··· RECORDS ···

/-- PWR_DIE_STATUS of die `d` (R485). -/
def Module.dieStatus (m : Module) (d : Nat) : Nat :=
  let x := m.dieP d
  let dark := m.topo.dark.contains d
  let n := if dark then 0 else m.dieLimit d
  put 0 7 x.lost + put 7 2 (if dark then 2 else if n < 64 then 1 else 0) + put 9 1 (b2n x.crackMark)
    + put 10 1 (b2n x.throttle.isSome) + put 11 1 (b2n x.sensorFault) + put 16 7 n + put 24 8 (min 150 (x.tj.getD 0 / 10))
    + put 32 1 (b2n x.efuseOpen)

/-- PWR_CAP_STATE. -/
def Pwr.capState (w : Pwr) : Nat :=
  put 0 9 w.capEffective + put 9 3 w.capSource + put 12 1 (b2n w.meshHalf) + put 13 1 (b2n w.floorActive)
    + put 14 1 (b2n w.mgrA.present) + put 15 1 (b2n w.mgrB.present) + put 16 1 (b2n w.holderB)

/-- PWR_INPUT_STATUS. -/
def Pwr.inputStatus (w : Pwr) : Nat :=
  put 0 1 (b2n (7_000 ≤ w.volts)) + put 1 1 (b2n w.droop) + put 2 1 (b2n w.droopSeq) + put 3 5 (18 - w.bricks.length)
    + put 8 1 (b2n w.coolantFault) + put 9 1 (b2n w.trayCap.isSome)

/-- The PWR_ block. -/
def Module.pwrReg (m : Module) (o : Nat) : RegVal :=
  let w := m.pwr
  if o = 0x0 then r4 o 0x120C_1F06
  else if o = 0x8 || o = 0xC then r8 0x8 w.cap
  else if o = 0x10 || o = 0x14 then r8 0x10 0
  else if o = 0x18 then r4 o w.capState
  else if o = 0x1C then r4 o w.ctrl
  else if o = 0x20 then r4 o w.inputStatus
  else if o = 0x28 || o = 0x2C then r8 0x28 (put 0 16 w.sheds + put 16 16 w.throttles + put 32 16 w.floorShort + put 48 16 w.deferrals)
  else
    match arrayAt o 0x100 8 100 with
    | some (d, _) => r8 (0x100 + 8 * d) (m.dieStatus d)
    | none => noReg o

/-- CLK_CLUSTER.STATE. -/
def ClusterState.num : ClusterState → Nat
  | .off => 0 | .retain => 1 | .waking => 2 | .on => 3

/-- The CLK_ block. -/
def Module.clkReg (m : Module) (o : Nat) : RegVal :=
  let w := m.pwr
  if o = 0x0 then r4 o 0x0044_0A8C
  else if o = 0x8 then r4 o (put 0 1 (b2n w.meshLocked) + put 1 1 (b2n w.meshHalf) + put 16 16 w.lockFaults)
  else if o = 0x10 || o = 0x14 then r8 0x10 w.sk
  else
    match arrayAt o 0x100 4 400 with
    | some (cl, _) =>
      let y := m.cluster cl
      r4 o (put 0 7 (if y.st = .on then y.n else 0) + put 7 2 y.st.num + put 9 7 (m.jigStep cl) + put 16 1 (b2n y.half.isSome))
    | none => noReg o

/-! ## AOS_ and MMP_ (R521, R523) -/

/-- AOS_LEASE. -/
def Sup.leaseReg (s : Sup) : Nat :=
  put 0 2 (match s.lease with | .none_ => 0 | .held => 1 | .frozen => 2) + put 2 1 (b2n s.holderB) + put 3 2 s.authority
    + put 5 1 (b2n (s.claims ≠ [])) + put 32 32 s.leaseEpoch

/-- AOS_SIDEBAND. -/
def Sideband.reg (x : Sideband) : Nat :=
  put 0 4 x.slot + put 4 1 (b2n x.loopOk) + put 5 1 (b2n x.bypass) + put 6 1 (b2n x.synced) + put 16 16 x.framesBad
    + put 32 16 x.stopsSent + put 48 16 x.stopsActed

/-- The AOS_ block. -/
def Module.aosReg (m : Module) (o : Nat) : RegVal :=
  let s := m.sup
  if o = 0x0 then r4 o 0x0084_1000
  else if o = 0x8 || o = 0xC then r8 0x8 s.leaseReg
  else if o = 0x10 then r4 o 0
  else if o = 0x14 then r4 o s.currentEpoch
  else if o = 0x18 || o = 0x1C then r8 0x18 (put 0 16 s.conflicts + put 16 16 s.expiries + put 32 16 s.handovers)
  else if o = 0x20 || o = 0x24 then r8 0x20 (twos 64 s.side.offset)
  else if o = 0x28 || o = 0x2C then r8 0x28 s.side.reg
  else if o = 0x30 || o = 0x34 then r8 0x30 (put 0 12 s.nextIndex + put 16 4 s.boot + put 32 32 s.seq)
  else if o = 0x38 || o = 0x3C then r8 0x38 (put 0 32 s.dropped)
  else if o = 0x40 then r4 o s.irqStatus
  else if o = 0x44 then r4 o s.irqEn
  else
    match arrayAt o 0x1_0000 32 4096 with
    | some (i, _) => rN (0x1_0000 + 32 * i) 32 (leNat (kgetD [] s.log i))
    | none => noReg o

/-- MMP_STATUS.STATE. -/
def MmpState.num : MmpState → Nat
  | .off => 0 | .standby => 1 | .active => 2 | .failed => 3

/-- MMP_STATUS. -/
def Mmp.reg (x : Mmp) : Nat :=
  put 0 2 x.st.num + put 2 1 (b2n (x.imageOk && x.st ≠ .off)) + put 3 3 x.shedLevel + put 8 8 x.busy + put 32 16 x.rises
    + put 48 16 x.restarts

/-- MMP_BG of activity `k`: activities 2, 3 and 6 run continuously. -/
def Module.bgReg (m : Module) (k : Nat) : Nat :=
  let x : Activity := kgetD {} m.sup.acts k
  let age := if k = 2 || k = 3 || k = 6 then 0 else (m.now - x.lastAt) / skS
  put 0 32 (satN 32 age) + put 32 16 x.misses

/-- The MMP_ block. -/
def Module.mmpReg (m : Module) (o : Nat) : RegVal :=
  match arrayAt o 0x0 8 2, arrayAt o 0x100 8 11 with
  | some (i, _), _ => r8 (8 * i) (m.mmp (i = 1)).reg
  | _, some (k, _) => r8 (0x100 + 8 * k) (m.bgReg k)
  | _, _ => noReg o

/-! ## SEC_ (R541) -/

/-- Slot states: FUSED and REVOKED of slots 0 to 3. -/
def slotStates (fused revoked : Nat) : Nat :=
  (List.range 4).foldl (fun a i => a + put (2 * i) 1 (b2n (bitAt fused i)) + put (2 * i + 1) 1 (b2n (bitAt revoked i))) 0

/-- SEC_FW_STATUS. -/
def Sec.fwStatus (s : Sec) : Nat :=
  put 0 1 (b2n s.imageValid) + put 1 1 (b2n s.imagePending) + put 2 1 (b2n s.noImage) + put 8 8 (imgSvn s.image)
    + put 16 8 s.minSvn + put 24 2 (imgSlot s.image) + put 32 8 (slotStates s.fwFused s.fwRevoked)
    + put 40 8 (slotStates s.caFused s.caRevoked)

/-- HEIGHT of the customer key. -/
def Sec.custHeight (s : Sec) : Nat :=
  if s.custKey = [] then 0
  else match keyOid s.custKey with
    | 0x10 => 10
    | 0x11 => 16
    | 0x12 => 20
    | _ => 0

···

* **WHAT IS REQUIRED**
Taking the entries from their first line through the line with "CLK_ block. -/", inclusive, restate each line word for word and give nothing else.

* **TASK RESULT**
/-- PWR_DIE_STATUS of die `d` (R485). -/
def Module.dieStatus (m : Module) (d : Nat) : Nat :=
  let x := m.dieP d
  let dark := m.topo.dark.contains d
  let n := if dark then 0 else m.dieLimit d
  put 0 7 x.lost + put 7 2 (if dark then 2 else if n < 64 then 1 else 0) + put 9 1 (b2n x.crackMark)
    + put 10 1 (b2n x.throttle.isSome) + put 11 1 (b2n x.sensorFault) + put 16 7 n + put 24 8 (min 150 (x.tj.getD 0 / 10))
    + put 32 1 (b2n x.efuseOpen)

/-- PWR_CAP_STATE. -/
def Pwr.capState (w : Pwr) : Nat :=
  put 0 9 w.capEffective + put 9 3 w.capSource + put 12 1 (b2n w.meshHalf) + put 13 1 (b2n w.floorActive)
    + put 14 1 (b2n w.mgrA.present) + put 15 1 (b2n w.mgrB.present) + put 16 1 (b2n w.holderB)

/-- PWR_INPUT_STATUS. -/
def Pwr.inputStatus (w : Pwr) : Nat :=
  put 0 1 (b2n (7_000 ≤ w.volts)) + put 1 1 (b2n w.droop) + put 2 1 (b2n w.droopSeq) + put 3 5 (18 - w.bricks.length)
    + put 8 1 (b2n w.coolantFault) + put 9 1 (b2n w.trayCap.isSome)

/-- The PWR_ block. -/
def Module.pwrReg (m : Module) (o : Nat) : RegVal :=
  let w := m.pwr
  if o = 0x0 then r4 o 0x120C_1F06
  else if o = 0x8 || o = 0xC then r8 0x8 w.cap
  else if o = 0x10 || o = 0x14 then r8 0x10 0
  else if o = 0x18 then r4 o w.capState
  else if o = 0x1C then r4 o w.ctrl
  else if o = 0x20 then r4 o w.inputStatus
  else if o = 0x28 || o = 0x2C then r8 0x28 (put 0 16 w.sheds + put 16 16 w.throttles + put 32 16 w.floorShort + put 48 16 w.deferrals)
  else
    match arrayAt o 0x100 8 100 with
    | some (d, _) => r8 (0x100 + 8 * d) (m.dieStatus d)
    | none => noReg o

/-- CLK_CLUSTER.STATE. -/
def ClusterState.num : ClusterState → Nat
  | .off => 0 | .retain => 1 | .waking => 2 | .on => 3

/-- The CLK_ block. -/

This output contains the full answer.